Анджело разыграл комедию удивления и ужаса.
– Значит, Жак Бернье был убит! – воскликнул он.
– Да… Четыре дня назад… на железной дороге. В ночь с одиннадцатого декабря на двенадцатое… возвращаясь из Дижона.
– Ах, какой ужас! Что же убийца? Пойман?
– Увы, сударь, нет. Он даже неизвестен, к несчастью!
– И никого нет на подозрении?
– Открыто по крайней мере никого не обвиняют. Но мне думается, что судьи подозревают одну личность в соучастии.
– Кого же? – с живостью спросил Пароли.
– А вот эту самую женщину, о которой идет речь в черновике моего отца… Анжель Бернье.
Итальянец вздрогнул.
– Вашу сестру!
– О, мою незаконную сестру. Незаконную дочь моего отца.
– Вы знаете ее?
– Я видела ее всего два раза; а две недели назад я даже не подозревала о ее существовании.
– Какой повод для подозрения ее в совершенном убийстве?
– Не в убийстве, а в соучастии.
– Ну да, я ошибся. Я хотел спросить – в соучастии.
– Надо вам сказать, что она живет на этой же улице, в доме № 110, и держит травяную и москательную лавку. Десять-двадцать дней назад мне нужно было купить лекарственные травы; я и отправилась к ней в магазин, совершенно не подозревая, что иду в дом к моей сестре.
Пока девушка говорила, итальянец буквально пожирал ее своим великолепными, страстными глазами.
– Велев отнести ко мне на дом покупки, – продолжала Сесиль, – я, естественно, дала свой адрес и сказала имя, и вот в этот-то самый момент я и узнала от нее, что она незаконная дочь моего отца и что. мы связаны родственными узами.
В кармане у меня вместе с платком была записная книжка, а в ней письмо отца, которое я получила в то же самое утро и в котором заключались самые точные указания о его маршруте, о дне и часе прибытия в Париж, об остановках в пути и даже о сумме, которую он вез с собой. Кроме этого, в письме находился банковский билет в пятьсот франков, который я сама вложила в конверт. Вернувшись домой, я заметила, что потеряла и записную книжку, и все, что в ней заключалось.

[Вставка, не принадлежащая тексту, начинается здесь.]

/-- GET_MEASUREMENTS (R547): one index, or (0xFF) all of them. -/
def execGetMeasurements (ep : Fin 3) (index : BitVec 8) (nonce : List Byte) (s : State) : Out :=
  atSpdm s ep 3 (fun s =>
    let ids := if index = 0xFF then measurementIds ep else [index.toNat]
    if (spdmKey s ep).isNone ∨ ids.any (fun i => (measurementOf s ep i).isNone) then respond s ep 0x7F []
    else
      let body := padTo nonce 32 ++ ids.flatMap (fun i => leBytes 1 i ++ digestBytes ((measurementOf s ep i).getD 0))
      respond s ep 0x60 (body ++ spdmSign s ep body))

end Sys2Proof.Machine
end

– Теперь я понимаю, – поспешил прервать ее Пароли. – Судьи предполагают, что потеря эта случилась именно в магазине вашей сестры и что, воспользовавшись всеми обозначенными там подробностями, она наняла какого-нибудь негодяя, который и взялся убить Жака Бернье и украсть деньги.
– Думаю, что у судей явилась именно эта мысль, – подтвердила Сесиль.
– Значит, Анжель сильно ненавидела вашего отца?
– О да!
– Но по какой же причине? Ведь он был и ее отец!
– Видите, следствием легкой, скоро прекратившейся связи явилась дочь. Мой отец имел слабость признать ее своей, дать ей имя. Но, узнав, что и Анжель в свою очередь отличается скандальным поведением, он отказался от нее совершенно, не желая больше ни видеть ее, ни слышать о ней. Вот откуда у нее эта ненависть и желание отомстить.
– Но мне все-таки думается, что тут одни только предположения, а уверенности ведь нет никакой, – заметил Пароли.
– Да, но эти предположения поразили судей, так же как они поразили и меня, – возразила Сесиль.
– Но вы-то лично что предполагаете?
– Я, конечно, не могу обвинять никого…
– Почему?
– Тут случился один инцидент, который выгораживает Анжель Бернье.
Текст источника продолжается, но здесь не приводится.